▸ WHAT TO WORK ON:
From the line containing "(at_ u).taken = c.taken.erase m ∧ u.mod.launches.get?" down to the line containing "(at_ u).hackLast = v.toNat" in the records below, reproduce every line exactly, ends included, and omit all others.

Saved data entries
**********
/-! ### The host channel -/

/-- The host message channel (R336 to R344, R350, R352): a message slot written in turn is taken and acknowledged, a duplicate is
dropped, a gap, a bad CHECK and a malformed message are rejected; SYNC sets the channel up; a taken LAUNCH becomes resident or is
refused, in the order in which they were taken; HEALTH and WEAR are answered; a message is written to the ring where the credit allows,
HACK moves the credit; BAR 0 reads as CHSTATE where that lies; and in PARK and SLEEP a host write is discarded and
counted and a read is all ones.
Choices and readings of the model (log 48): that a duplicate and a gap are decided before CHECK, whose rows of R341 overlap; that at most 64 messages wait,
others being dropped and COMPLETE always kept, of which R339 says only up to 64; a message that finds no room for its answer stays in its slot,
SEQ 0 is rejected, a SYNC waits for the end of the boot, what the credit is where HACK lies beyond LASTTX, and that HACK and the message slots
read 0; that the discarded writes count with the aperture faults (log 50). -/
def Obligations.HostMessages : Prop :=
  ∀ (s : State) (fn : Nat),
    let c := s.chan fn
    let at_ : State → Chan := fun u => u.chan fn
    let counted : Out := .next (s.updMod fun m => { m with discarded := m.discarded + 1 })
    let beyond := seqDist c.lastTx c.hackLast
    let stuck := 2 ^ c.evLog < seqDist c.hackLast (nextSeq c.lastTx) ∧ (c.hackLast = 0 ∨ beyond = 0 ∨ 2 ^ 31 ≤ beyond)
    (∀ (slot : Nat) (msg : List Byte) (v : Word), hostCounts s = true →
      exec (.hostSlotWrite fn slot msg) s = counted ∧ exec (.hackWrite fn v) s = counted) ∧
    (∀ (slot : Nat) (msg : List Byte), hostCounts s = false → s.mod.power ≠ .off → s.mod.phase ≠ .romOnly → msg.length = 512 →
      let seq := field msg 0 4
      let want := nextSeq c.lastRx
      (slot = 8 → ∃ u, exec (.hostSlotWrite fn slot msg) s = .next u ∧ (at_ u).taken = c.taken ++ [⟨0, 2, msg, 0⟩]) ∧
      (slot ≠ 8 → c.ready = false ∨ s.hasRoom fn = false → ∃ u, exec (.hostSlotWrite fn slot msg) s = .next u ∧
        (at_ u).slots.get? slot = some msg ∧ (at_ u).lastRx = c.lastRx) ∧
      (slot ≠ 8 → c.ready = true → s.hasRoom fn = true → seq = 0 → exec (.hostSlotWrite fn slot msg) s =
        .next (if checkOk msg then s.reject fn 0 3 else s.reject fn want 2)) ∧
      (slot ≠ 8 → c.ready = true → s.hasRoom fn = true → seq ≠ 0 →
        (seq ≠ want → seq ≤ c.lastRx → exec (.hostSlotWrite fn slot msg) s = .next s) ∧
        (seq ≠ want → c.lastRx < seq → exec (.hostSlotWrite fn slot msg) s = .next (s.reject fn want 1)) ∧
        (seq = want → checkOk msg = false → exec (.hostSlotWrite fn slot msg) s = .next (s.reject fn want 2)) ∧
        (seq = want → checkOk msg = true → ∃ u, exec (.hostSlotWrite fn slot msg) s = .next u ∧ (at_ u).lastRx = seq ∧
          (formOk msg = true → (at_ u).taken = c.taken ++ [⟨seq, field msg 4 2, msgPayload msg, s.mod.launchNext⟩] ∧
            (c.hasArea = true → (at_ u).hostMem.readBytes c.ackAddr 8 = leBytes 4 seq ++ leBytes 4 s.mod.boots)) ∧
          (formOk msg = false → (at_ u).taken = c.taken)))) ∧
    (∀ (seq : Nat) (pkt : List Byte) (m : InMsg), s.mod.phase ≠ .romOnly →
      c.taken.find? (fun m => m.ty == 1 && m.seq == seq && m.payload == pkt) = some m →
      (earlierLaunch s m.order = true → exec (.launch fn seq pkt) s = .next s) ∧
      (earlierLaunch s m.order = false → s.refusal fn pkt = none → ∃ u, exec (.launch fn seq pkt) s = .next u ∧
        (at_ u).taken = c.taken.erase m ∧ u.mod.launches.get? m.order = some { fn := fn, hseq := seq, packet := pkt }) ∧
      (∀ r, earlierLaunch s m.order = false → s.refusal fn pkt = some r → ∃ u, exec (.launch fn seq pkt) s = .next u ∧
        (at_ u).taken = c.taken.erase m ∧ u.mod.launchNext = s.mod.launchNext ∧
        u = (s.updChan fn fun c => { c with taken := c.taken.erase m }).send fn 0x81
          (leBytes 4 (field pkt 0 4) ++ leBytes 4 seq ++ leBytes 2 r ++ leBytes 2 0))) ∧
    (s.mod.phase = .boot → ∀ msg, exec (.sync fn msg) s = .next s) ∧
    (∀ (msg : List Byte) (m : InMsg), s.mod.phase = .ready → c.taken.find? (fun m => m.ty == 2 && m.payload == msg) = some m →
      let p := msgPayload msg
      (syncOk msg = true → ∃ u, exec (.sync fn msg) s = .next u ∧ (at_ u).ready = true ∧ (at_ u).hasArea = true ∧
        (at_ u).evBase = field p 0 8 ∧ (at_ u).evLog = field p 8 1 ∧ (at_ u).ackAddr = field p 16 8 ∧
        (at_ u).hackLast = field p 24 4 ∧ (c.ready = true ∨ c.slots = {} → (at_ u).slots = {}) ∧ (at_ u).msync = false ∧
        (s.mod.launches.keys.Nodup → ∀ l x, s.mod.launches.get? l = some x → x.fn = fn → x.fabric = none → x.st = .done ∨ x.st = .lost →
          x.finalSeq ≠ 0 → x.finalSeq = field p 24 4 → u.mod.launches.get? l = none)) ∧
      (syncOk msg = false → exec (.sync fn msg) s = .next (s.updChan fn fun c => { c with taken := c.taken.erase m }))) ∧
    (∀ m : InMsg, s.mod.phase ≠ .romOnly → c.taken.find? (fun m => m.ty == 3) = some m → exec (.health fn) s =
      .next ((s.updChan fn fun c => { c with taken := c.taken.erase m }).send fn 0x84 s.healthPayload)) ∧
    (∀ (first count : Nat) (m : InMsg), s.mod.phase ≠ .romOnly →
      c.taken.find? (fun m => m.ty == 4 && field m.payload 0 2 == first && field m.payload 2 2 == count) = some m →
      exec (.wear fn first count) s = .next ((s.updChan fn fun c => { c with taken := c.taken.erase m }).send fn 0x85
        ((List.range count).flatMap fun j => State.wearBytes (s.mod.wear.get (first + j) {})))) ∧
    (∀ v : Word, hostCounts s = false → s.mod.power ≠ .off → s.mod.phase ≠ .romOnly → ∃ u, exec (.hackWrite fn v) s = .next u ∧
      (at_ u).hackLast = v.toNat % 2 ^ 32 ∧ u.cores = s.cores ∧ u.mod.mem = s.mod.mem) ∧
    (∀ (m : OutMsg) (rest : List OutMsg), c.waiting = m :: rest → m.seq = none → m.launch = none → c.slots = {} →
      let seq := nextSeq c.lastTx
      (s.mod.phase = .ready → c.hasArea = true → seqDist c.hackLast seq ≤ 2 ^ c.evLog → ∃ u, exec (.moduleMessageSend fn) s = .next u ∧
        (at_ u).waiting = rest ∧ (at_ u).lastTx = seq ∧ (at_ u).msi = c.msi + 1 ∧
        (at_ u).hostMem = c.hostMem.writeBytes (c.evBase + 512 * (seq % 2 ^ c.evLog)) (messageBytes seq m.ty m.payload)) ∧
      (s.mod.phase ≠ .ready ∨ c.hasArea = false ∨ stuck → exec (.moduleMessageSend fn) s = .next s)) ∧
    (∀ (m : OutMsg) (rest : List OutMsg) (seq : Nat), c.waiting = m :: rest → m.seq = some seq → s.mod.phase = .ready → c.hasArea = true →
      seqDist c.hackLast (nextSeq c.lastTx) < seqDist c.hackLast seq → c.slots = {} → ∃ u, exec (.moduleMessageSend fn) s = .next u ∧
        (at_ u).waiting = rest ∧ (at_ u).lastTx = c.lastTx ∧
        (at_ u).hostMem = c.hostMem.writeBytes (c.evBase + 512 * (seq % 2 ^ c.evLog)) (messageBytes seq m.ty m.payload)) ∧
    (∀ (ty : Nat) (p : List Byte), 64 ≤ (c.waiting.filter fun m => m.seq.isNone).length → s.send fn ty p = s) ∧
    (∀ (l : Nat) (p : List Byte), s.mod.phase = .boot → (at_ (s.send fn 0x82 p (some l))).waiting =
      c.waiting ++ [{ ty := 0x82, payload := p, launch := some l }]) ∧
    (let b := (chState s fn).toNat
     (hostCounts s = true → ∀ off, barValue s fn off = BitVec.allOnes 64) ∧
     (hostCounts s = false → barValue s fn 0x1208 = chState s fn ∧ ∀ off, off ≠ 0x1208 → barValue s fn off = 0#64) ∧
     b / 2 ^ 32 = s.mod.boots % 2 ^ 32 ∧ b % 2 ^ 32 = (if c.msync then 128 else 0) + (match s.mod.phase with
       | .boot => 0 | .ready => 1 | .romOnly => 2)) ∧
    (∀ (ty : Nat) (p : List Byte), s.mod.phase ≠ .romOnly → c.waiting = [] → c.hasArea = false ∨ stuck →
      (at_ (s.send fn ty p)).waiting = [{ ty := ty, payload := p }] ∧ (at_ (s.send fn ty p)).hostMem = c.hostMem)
**********
▸ SOLUTION TO THIS TASK:
        (at_ u).taken = c.taken.erase m ∧ u.mod.launches.get? m.order = some { fn := fn, hseq := seq, packet := pkt }) ∧
      (∀ r, earlierLaunch s m.order = false → s.refusal fn pkt = some r → ∃ u, exec (.launch fn seq pkt) s = .next u ∧
        (at_ u).taken = c.taken.erase m ∧ u.mod.launchNext = s.mod.launchNext ∧
        u = (s.updChan fn fun c => { c with taken := c.taken.erase m }).send fn 0x81
          (leBytes 4 (field pkt 0 4) ++ leBytes 4 seq ++ leBytes 2 r ++ leBytes 2 0))) ∧
    (s.mod.phase = .boot → ∀ msg, exec (.sync fn msg) s = .next s) ∧
    (∀ (msg : List Byte) (m : InMsg), s.mod.phase = .ready → c.taken.find? (fun m => m.ty == 2 && m.payload == msg) = some m →
      let p := msgPayload msg
      (syncOk msg = true → ∃ u, exec (.sync fn msg) s = .next u ∧ (at_ u).ready = true ∧ (at_ u).hasArea = true ∧
        (at_ u).evBase = field p 0 8 ∧ (at_ u).evLog = field p 8 1 ∧ (at_ u).ackAddr = field p 16 8 ∧
        (at_ u).hackLast = field p 24 4 ∧ (c.ready = true ∨ c.slots = {} → (at_ u).slots = {}) ∧ (at_ u).msync = false ∧
        (s.mod.launches.keys.Nodup → ∀ l x, s.mod.launches.get? l = some x → x.fn = fn → x.fabric = none → x.st = .done ∨ x.st = .lost →
          x.finalSeq ≠ 0 → x.finalSeq = field p 24 4 → u.mod.launches.get? l = none)) ∧
      (syncOk msg = false → exec (.sync fn msg) s = .next (s.updChan fn fun c => { c with taken := c.taken.erase m }))) ∧
    (∀ m : InMsg, s.mod.phase ≠ .romOnly → c.taken.find? (fun m => m.ty == 3) = some m → exec (.health fn) s =
      .next ((s.updChan fn fun c => { c with taken := c.taken.erase m }).send fn 0x84 s.healthPayload)) ∧
    (∀ (first count : Nat) (m : InMsg), s.mod.phase ≠ .romOnly →
      c.taken.find? (fun m => m.ty == 4 && field m.payload 0 2 == first && field m.payload 2 2 == count) = some m →
      exec (.wear fn first count) s = .next ((s.updChan fn fun c => { c with taken := c.taken.erase m }).send fn 0x85
        ((List.range count).flatMap fun j => State.wearBytes (s.mod.wear.get (first + j) {})))) ∧
    (∀ v : Word, hostCounts s = false → s.mod.power ≠ .off → s.mod.phase ≠ .romOnly → ∃ u, exec (.hackWrite fn v) s = .next u ∧
      (at_ u).hackLast = v.toNat % 2 ^ 32 ∧ u.cores = s.cores ∧ u.mod.mem = s.mod.mem) ∧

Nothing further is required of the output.